Massa tulang bertambah dari sekitar 80 gram saat lahir hingga 3000 gram pada puncak tertinggi
massa tulang yaitu sekitar umur 25 tahun
2.2. Klasifikasi
( Marilynn. J & Lee. J. 2011. Seri Panduan Praktis Keperawatan Klinis. Hal 124. Jakarta : Erlangga)
a. Sprain derajat I (kerusakan minimal)
Nyeri tanpa pembengkakan, tidak ada memar, kisaran pembengkakan aktif dan pasif, menimbulkan
nyeri, prognosis baik tanpa adanya kemungkinan instabilitas atau gangguan fungsi.
b. Sprain derajat II (kerusakan sedang)
Pembengkakan sedang dan memar, sangat nyeri, dengan nyeri tekan yang lebih menyebar
dibandingkan derajat I. Kisaran pergerakan sangat nyeri dan tertahan, sendi mungkin tidak stabil,
dan mungkin menimbulkan gangguan fungsi.
c. Sprain derajat III (kerusakan kompit pada ligamen)

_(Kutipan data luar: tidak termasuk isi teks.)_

/-- With no transaction outstanding and none completed, the hand-over machine idle, no share group, the charger idle, no pair
machine running, the journal off, and the reported mode as before, what follows a command leaves the chip as the command
made it but for the pins: outside the modes in which the watching machines run, and in them where the policy, the battery
path, the estimator and the stages find nothing to change. With Completes this gives the whole next state, and so the frame,
of every command in such a state. (R42, R274, R381, R444, R588, R591) -/
def Obligations.SettlingWhenNothingWatches : Prop :=
  (∀ m old : Chip, m.ptn.pool = [] → m.ptn.done = [] → m.cle.slots = [] → m.pol.ho = .idle → m.dom 9 ≠ .on ∨ old.dom 9 = .on →
    m.spl.st = .init ∨ (m.spl.st = .solo ∧ m.twinReady = false) → m.spl.divs = [] → m.spl.outDue = 0 → m.journalling = false →
    m.mode = old.mode → m.up = false → m.settle old = { m with pins := m.pinsOf }) ∧
  (∀ m old : Chip, m.ptn.pool = [] → m.ptn.done = [] → m.ptn.wait = [] → m.cle.slots = [] → m.pol.ho = .idle → m.dom 9 ≠ .on ∨ old.dom 9 = .on →
    m.spl.st = .init ∨ (m.spl.st = .solo ∧ m.twinReady = false) → m.spl.divs = [] → m.spl.outDue = 0 → m.journalling = false →
    m.mode = old.mode → m.up = true → m.vend.pol.cap = none → m.ptn.ents = [] → (∀ x hi, m.clampOn x hi = old.clampOn x hi) →
    (∀ x, (m.conv x).switching = false) → m.polReact old = m → m.pwr.base ≠ .standby ∨ old.pwr.base = .standby → m.batWatch old = m →
    m.chgHold = old.chgHold → m.chgTFrozen = old.chgTFrozen → m.estRuns = false →
    m.settle old = { m with pins := m.pinsOf })

/-- Whenever a strand may issue it, add, adc, addi, sub, sbc or neg completes: the destination takes the 32-bit sum or
difference (S14 keeps [11:0]), Z and N are those of the 32-bit result, C is the carry out of bit 31 or the borrow, V is
signed overflow; cmp and cmpi set the same flags and write no register. The PC moves on by 4, one instruction is counted,
and nothing else of the strand or the chip changes before the watching machines act. (R141, R145, R146) -/
def Obligations.KnarinSumsAndDifferences : Prop :=
  (∀ (k : Fin 256) (d a b : Fin 16), StrandRow (.add k d a b) k (kREG 0x10 d a b 0 0)
    (fun s => (s.sumFlags (s.reg a) (s.reg b) 0).result d ((s.reg a) + (s.reg b)))) ∧
  (∀ (k : Fin 256) (d a b : Fin 16), StrandRow (.adc k d a b) k (kREG 0x11 d a b 0 0)
    (fun s => (s.sumFlags (s.reg a) (s.reg b) s.carry).result d ((s.reg a) + (s.reg b) + BitVec.ofNat 32 s.carry))) ∧
  (∀ (k : Fin 256) (d a : Fin 16) (imm : BitVec 16), StrandRow (.addi k d a imm) k (kIMM 0x32 d a imm.toNat)
    (fun s => (s.sumFlags (s.reg a) (imm.signExtend 32) 0).result d ((s.reg a) + (imm.signExtend 32)))) ∧
  (∀ (k : Fin 256) (d a b : Fin 16), StrandRow (.sub k d a b) k (kREG 0x12 d a b 0 0)
    (fun s => (s.diffFlags (s.reg a) (s.reg b) 0).result d ((s.reg a) - (s.reg b)))) ∧
  (∀ (k : Fin 256) (d a b : Fin 16), StrandRow (.sbc k d a b) k (kREG 0x13 d a b 0 0)
    (fun s => (s.diffFlags (s.reg a) (s.reg b) s.carry).result d ((s.reg a) - (s.reg b) - BitVec.ofNat 32 s.carry))) ∧
  (∀ (k : Fin 256) (d a : Fin 16), StrandRow (.neg k d a) k (kREG 0x22 d a 0 0 0)
    (fun s => (s.diffFlags 0 (s.reg a) 0).result d (0 - (s.reg a)))) ∧
  (∀ (k : Fin 256) (a b : Fin 16), StrandRow (.cmp k a b) k (kREG 0x1D 0 a b 0 0) (fun s => s.diffFlags (s.reg a) (s.reg b) 0)) ∧
  (∀ (k : Fin 256) (a : Fin 16) (imm : BitVec 16), StrandRow (.cmpi k a imm) k (kIMM 0x39 0 a imm.toNat)
    (fun s => s.diffFlags (s.reg a) (imm.signExtend 32) 0))

/-- Whenever a strand may issue it, and, or, xor, bic, not, andi, ori, xori, mul, mulh, min and max complete with their result
in the destination, Z and N those of the result, and C and V unchanged; tst sets Z and N of A & B and writes no register;
mov, movi and movhi write the destination and change no flag. mulh gives bits 63 to 32 of the signed product. (R141, R145,
R146) -/
def Obligations.KnarinLogicAndMoves : Prop :=
  (∀ (k : Fin 256) (d a b : Fin 16), StrandRow (.andK k d a b) k (kREG 0x14 d a b 0 0)
    (fun s => s.zeroNeg d ((s.reg a) &&& (s.reg b)))) ∧
  (∀ (k : Fin 256) (d a b : Fin 16), StrandRow (.orK k d a b) k (kREG 0x15 d a b 0 0)
    (fun s => s.zeroNeg d ((s.reg a) ||| (s.reg b)))) ∧
  (∀ (k : Fin 256) (d a b : Fin 16), StrandRow (.xorK k d a b) k (kREG 0x16 d a b 0 0)
    (fun s => s.zeroNeg d ((s.reg a) ^^^ (s.reg b)))) ∧
  (∀ (k : Fin 256) (d a b : Fin 16), StrandRow (.bic k d a b) k (kREG 0x17 d a b 0 0)
    (fun s => s.zeroNeg d ((s.reg a) &&& ~~~(s.reg b)))) ∧
  (∀ (k : Fin 256) (d a : Fin 16), StrandRow (.notK k d a) k (kREG 0x21 d a 0 0 0)
    (fun s => s.zeroNeg d (~~~(s.reg a)))) ∧
  (∀ (k : Fin 256) (d a : Fin 16) (imm : BitVec 16), StrandRow (.andi k d a imm) k (kIMM 0x33 d a imm.toNat)
    (fun s => s.zeroNeg d ((s.reg a) &&& (imm.zeroExtend 32)))) ∧
  (∀ (k : Fin 256) (d a : Fin 16) (imm : BitVec 16), StrandRow (.ori k d a imm) k (kIMM 0x34 d a imm.toNat)
    (fun s => s.zeroNeg d ((s.reg a) ||| (imm.zeroExtend 32)))) ∧
  (∀ (k : Fin 256) (d a : Fin 16) (imm : BitVec 16), StrandRow (.xori k d a imm) k (kIMM 0x35 d a imm.toNat)
    (fun s => s.zeroNeg d ((s.reg a) ^^^ (imm.zeroExtend 32)))) ∧
  (∀ (k : Fin 256) (d a b : Fin 16), StrandRow (.mul k d a b) k (kREG 0x1B d a b 0 0)
    (fun s => s.zeroNeg d ((s.reg a) * (s.reg b)))) ∧
  (∀ (k : Fin 256) (d a b : Fin 16), StrandRow (.mulh k d a b) k (kREG 0x1C d a b 0 0)
    (fun s => s.zeroNeg d (((s.reg a).signExtend 64 * (s.reg b).signExtend 64).extractLsb' 32 32))) ∧
  (∀ (k : Fin 256) (d a b : Fin 16), StrandRow (.minK k d a b) k (kREG 0x24 d a b 0 0)
    (fun s => s.zeroNeg d (if (s.reg b).slt (s.reg a) then (s.reg b) else (s.reg a)))) ∧
  (∀ (k : Fin 256) (d a b : Fin 16), StrandRow (.maxK k d a b) k (kREG 0x25 d a b 0 0)
    (fun s => s.zeroNeg d (if (s.reg a).slt (s.reg b) then (s.reg b) else (s.reg a)))) ∧
  (∀ (k : Fin 256) (a b : Fin 16), StrandRow (.tst k a b) k (kREG 0x26 0 a b 0 0)
    (fun s => s.flags ((s.reg a) &&& (s.reg b) == 0) ((s.reg a) &&& (s.reg b)).msb s.c s.v)) ∧
  (∀ (k : Fin 256) (d a : Fin 16), StrandRow (.mov k d a) k (kREG 0x20 d a 0 0 0)
    (fun s => s.result d (s.reg a))) ∧
  (∀ (k : Fin 256) (d : Fin 16) (imm : BitVec 20), StrandRow (.movi k d imm) k (kIMM20 0x30 d imm.toNat)
    (fun s => s.result d (imm.signExtend 32))) ∧
  (∀ (k : Fin 256) (d : Fin 16) (imm : BitVec 16), StrandRow (.movhi k d imm) k (kIMM 0x31 d 0 imm.toNat)
    (fun s => s.result d (imm ++ (s.reg d).extractLsb' 0 16)))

Pembengkakan hebat dan memar, instabilitas stuktural dengan peningkatan kirasan gerak yang
abnormal (akibat putusnya ligamen), nyeri pada kisaran pergerakan pasif mungkin kurang
dibandingkan derajat yang lebihh rendah (serabut saraf sudah benar-benar rusak). Hilangnya fungsi
yang signifikan yang mungkin membutuhkan pembedahan untuk mengembalikan fungsinya.
2.3 Etiologi
(Kowalak, Jenifer P. 2011. Patofisiologi. Hal 438. Jakarta:EGC)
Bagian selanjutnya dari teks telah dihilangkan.